Ahead, a yellow sign announced a coming curve. He eased back on the accelerator, disappointed. He’d gone faster than that on his bike. He’d hoped for more from the Mustang. He touched the brake, brought the car down to thirty, eased onto the shoulder, and pulled a tire-screeching U-turn.
The dash clock read 6:36. Emily was expecting him at seven. He brought the Mustang back up to eighty and headed back toward Hopewell.
He was so dead. So totally, irredeemably dead.
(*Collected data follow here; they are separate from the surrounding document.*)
-- ==== Sys2Proof/Laws/Step.lean ====
section
/-! SUPPORT. What one step can do (spec/30_encoding.md R70), and for each instruction whether it raises its fault or completes
(spec/60_exceptions.md R200, R210): the two lemmas every later proof about a step goes through. -/

namespace Sys2Proof.Machine

variable (s : State)

@[simp] theorem State.start_eq : s.start = s.setStarted true := rfl

@[simp] theorem State.advance_eq : s.advance = s.setPc (s.pc + 2) := rfl

theorem State.fetchWord_eq : s.fetchWord = s.mem.read s.pc.toNat ++ s.mem.read (s.pc.toNat + 1) := rfl

theorem State.fetchable_iff : s.fetchable = true ↔ s.pc.toNat % 2 = 0 ∧ s.pc.toNat ≤ 0xFFE := by
  simp [State.fetchable]

theorem State.fetchable_false : s.fetchable = false ↔ s.pc.toNat % 2 = 1 ∨ s.pc.toNat > 0xFFE := by
  rw [← Bool.not_eq_true, State.fetchable_iff]; omega

/-- The four ways a step goes: halted, no fetch, no instruction, or the instruction (R70). -/
theorem step_cases :
    (s.fault ≠ none ∧ step s = .next (s.setStarted true)) ∨
    (s.fault = none ∧ s.fetchable = false ∧
      step s = .next ((s.setStarted true).latchFault .badProgramCounter s.pc 0x0000)) ∨
    (s.fault = none ∧ s.fetchable = true ∧ decodeWord s.fetchWord = none ∧
      step s = .next ((s.setStarted true).latchFault .unimplementedOpcode s.pc s.fetchWord)) ∨
    (s.fault = none ∧ s.fetchable = true ∧ ∃ i, decodeWord s.fetchWord = some i ∧
      step s = exec i ((s.setStarted true).setPc (s.pc + 2))) := by
  unfold step runStep State.halted
  cases hf : s.fault with
  | some f => exact .inl ⟨by simp, by simp⟩
  | none =>
    cases hp : s.fetchable with
    | false => exact .inr (.inl ⟨rfl, rfl, by simp⟩)
    | true =>
      cases hd : decodeWord s.fetchWord with
      | none => exact .inr (.inr (.inl ⟨rfl, rfl, rfl, by simp [runWord, hd]⟩))
      | some i => exact .inr (.inr (.inr ⟨rfl, rfl, i, rfl, by simp [runWord, hd]⟩))

/-- A run goes on from the state its first step answers, for any machine behind the host's interface. -/
theorem run_succ_of_step (M : Host.Core) {n : Nat} {s t : M.State} (h : M.step s = .next t) :
    M.run (n + 1) s = M.run n t := by
  simp only [Host.Core.run, h]

/-- The same for this machine, in its own names. -/
theorem core_run_succ {n : Nat} {s t : State} (h : step s = .next t) :
    Sys2Proof.core.run (n + 1) s = Sys2Proof.core.run n t :=
  run_succ_of_step Sys2Proof.core h

/-- Whether a sprite is in range is the question of the fault table (R161, R205). -/
theorem State.spriteInRange_false (y : Reg) (n : Nat) : s.spriteInRange y n = false ↔
    1 ≤ min n (32 - (s.reg y).toNat % 32) ∧ s.index.toNat + min n (32 - (s.reg y).toNat % 32) - 1 > 0xFFF := by
  simp only [State.spriteInRange, State.rowsDrawn, State.drawRow, Bool.or_eq_false_iff, State.dataInRange_false,
    beq_eq_false_iff_ne]
  omega

/-- An instruction raises the fault of the table that is due, or, when none is, completes with the fault record as it was
(R200, R208, R210). -/
theorem exec_cases (i : Instr) :
    (∃ k, s.instrFaultDue i = some k ∧ exec i s = raiseFault k i s) ∨
    (s.instrFaultDue i = none ∧ ∃ t, exec i s = .next t ∧ t.fault = s.fault) := by
  cases i
  case ret =>
    rcases s.pop_cases with ⟨h, e⟩ | ⟨h, e⟩
    · exact .inr ⟨if_neg (by omega), _, by simp only [exec, execRet, e]; rfl, by rfl⟩
    · exact .inl ⟨_, if_pos h, by simp only [exec, execRet, e]⟩
  case call nnn =>
    rcases s.push_cases s.pc with ⟨h, e⟩ | ⟨h, e⟩
    · exact .inr ⟨if_neg (by omega), _, by simp only [exec, execCall, e]; rfl, by rfl⟩
    · exact .inl ⟨_, if_pos h, by simp only [exec, execCall, e]⟩
  case drw x y n =>
    cases h : s.spriteInRange y n with
    | false => exact .inl ⟨_, if_pos ((s.spriteInRange_false y n).1 h), by simp [exec, execDrw, h]⟩
    | true =>
      have hn := fun c => Bool.false_ne_true (((s.spriteInRange_false y n).2 c).symm.trans h)
      exact .inr ⟨if_neg hn, _, by simp only [exec, execDrw, h, if_true]; rfl, by rfl⟩
  case ldB x =>
    cases h : s.dataInRange 2 with
    | false => exact .inl ⟨_, if_pos ((s.dataInRange_false 2).1 h), by simp [exec, execLdB, h]⟩
    | true =>
      exact .inr ⟨if_neg (Nat.not_lt.2 ((s.dataInRange_iff 2).1 h)), _,
        by simp only [exec, execLdB, h, if_true]; rfl, by rfl⟩
  case stRegs x =>
    cases h : s.dataInRange x.val with
    | false => exact .inl ⟨_, if_pos ((s.dataInRange_false _).1 h), by simp [exec, execStRegs, h]⟩
    | true =>
      exact .inr ⟨if_neg (Nat.not_lt.2 ((s.dataInRange_iff _).1 h)), _,
        by simp only [exec, execStRegs, h, if_true]; rfl, by simp⟩
  case ldRegs x =>
    cases h : s.dataInRange x.val with
    | false => exact .inl ⟨_, if_pos ((s.dataInRange_false _).1 h), by simp [exec, execLdRegs, h]⟩
    | true =>
      exact .inr ⟨if_neg (Nat.not_lt.2 ((s.dataInRange_iff _).1 h)), _,
        by simp only [exec, execLdRegs, h, if_true]; rfl, by simp⟩
  case skp x =>
    rcases keyOf_cases (s.reg x) with ⟨h, e⟩ | ⟨h, e⟩
    · exact .inr ⟨if_neg (by omega), _, by simp only [exec, execSkp, e]; rfl, by simp⟩
    · exact .inl ⟨_, if_pos h, by simp only [exec, execSkp, e]⟩
  case sknp x =>
    rcases keyOf_cases (s.reg x) with ⟨h, e⟩ | ⟨h, e⟩
    · exact .inr ⟨if_neg (by omega), _, by simp only [exec, execSknp, e]; rfl, by simp⟩
    · exact .inl ⟨_, if_pos h, by simp only [exec, execSknp, e]⟩
  case addI x => exact .inr ⟨rfl, _, rfl, by split <;> rfl⟩
  all_goals exact .inr ⟨rfl, _, rfl, by first | rfl | simp⟩

/-- The fault due depends on `pc`, memory, `sp`, the registers and `I` alone. -/
theorem State.faultDue_congr {s t : State} (h1 : t.pc = s.pc) (h2 : t.mem = s.mem) (h3 : t.sp = s.sp) (h4 : t.v = s.v)
    (h5 : t.index = s.index) : t.faultDue = s.faultDue := by
  have hr : ∀ r, t.reg r = s.reg r := fun r => by simp only [State.reg, h4]
  unfold State.faultDue State.instrFaultDue
  simp only [h1, h2, h3, h5, hr]

/-- The state an instruction that can fault completes with, its checks passed; for the others, the one `exec` answers. -/
def Completion (i : Instr) (s t : State) : Prop :=
  match i with
  | .ret => ∃ h : 0 < s.sp.val,
      t = (s.setSp ⟨s.sp.val - 1, by omega⟩).setPc (s.stack.get ⟨s.sp.val - 1, by omega⟩)
  | .call nnn => ∃ h : s.sp.val < 64,
      t = ((s.setStack (s.stack.set s.sp.val s.pc h)).setSp ⟨s.sp.val + 1, by omega⟩).setPc (addressOf nnn)
  | .drw x y n => t = ((s.setDisp (s.drawing x y n).disp).setFlag (s.drawing x y n).hit).setDrawn true
  | .skp x => ∃ k, keyOf (s.reg x) = some k ∧ t = s.skipIf (s.keyDown k)
  | .sknp x => ∃ k, keyOf (s.reg x) = some k ∧ t = s.skipIf (!s.keyDown k)
  | .ldB x => s.dataInRange 2 = true ∧ t = s.setMem (s.mem.writeBytes (s.dataAddr 0) (decimalDigits (s.reg x)))
  | .stRegs x => s.dataInRange x.val = true ∧
      t = (s.setMem (s.mem.writeBytes (s.dataAddr 0) (s.regBlock x))).advanceIndex x
  | .ldRegs x => t = (s.loadRegBlock x).advanceIndex x
  | _ => .next t = exec i s

/-- An instruction with no fault due completes in the state `Completion` says. -/
theorem exec_completion (i : Instr) (t : State) (h : exec i s = .next t) (hk : s.instrFaultDue i = none) :
    Completion i s t := by
  cases i
  case ret =>
    rcases s.pop_cases with ⟨h', e⟩ | ⟨h', e⟩
    · simp only [exec, execRet, e] at h; cases h; exact ⟨h', rfl⟩
    · simp [State.instrFaultDue, h'] at hk
  case call =>
    rcases s.push_cases s.pc with ⟨h', e⟩ | ⟨h', e⟩
    · simp only [exec, execCall, e] at h; cases h; exact ⟨h', rfl⟩
    · simp [State.instrFaultDue, h'] at hk
  case drw x y n =>
    cases hr : s.spriteInRange y n
    · rw [State.instrFaultDue, if_pos ((s.spriteInRange_false y n).1 hr)] at hk; cases hk
    · simp only [exec, execDrw, hr, if_true] at h; cases h; rfl
  case skp x =>
    rcases keyOf_cases (s.reg x) with ⟨h', e⟩ | ⟨h', e⟩
    · simp only [exec, execSkp, e] at h; cases h; exact ⟨_, e, rfl⟩
    · simp [State.instrFaultDue, h'] at hk
  case sknp x =>
    rcases keyOf_cases (s.reg x) with ⟨h', e⟩ | ⟨h', e⟩
    · simp only [exec, execSknp, e] at h; cases h; exact ⟨_, e, rfl⟩
    · simp [State.instrFaultDue, h'] at hk
  case ldB x =>
    cases hr : s.dataInRange 2
    · rw [State.instrFaultDue, if_pos ((s.dataInRange_false _).1 hr)] at hk; cases hk
    · simp only [exec, execLdB, hr, if_true] at h; cases h; exact ⟨hr, rfl⟩
  case stRegs x =>
    cases hr : s.dataInRange x.val
    · rw [State.instrFaultDue, if_pos ((s.dataInRange_false _).1 hr)] at hk; cases hk
    · simp only [exec, execStRegs, hr, if_true] at h; cases h; exact ⟨hr, rfl⟩
  case ldRegs x =>
    cases hr : s.dataInRange x.val
    · rw [State.instrFaultDue, if_pos ((s.dataInRange_false _).1 hr)] at hk; cases hk
    · simp only [exec, execLdRegs, hr, if_true] at h; cases h; rfl
  all_goals exact h.symm

end Sys2Proof.Machine
end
Emily’s best friend, Karen Jonas, lived just south of Hopewell in a house set into a cornfield that had once been part of the Hauser farmstead. George Hauser had been selling off parcels of his land for years, some to other farmers, some to folks looking to build homes. Karen’s father had a job with the county, something to do with taxes. He’d put a three-story home on a half acre notched into Hauser’s east field — a blocky square house sitting on a square half acre of perfect lawn walled on three sides by dry cornstalks.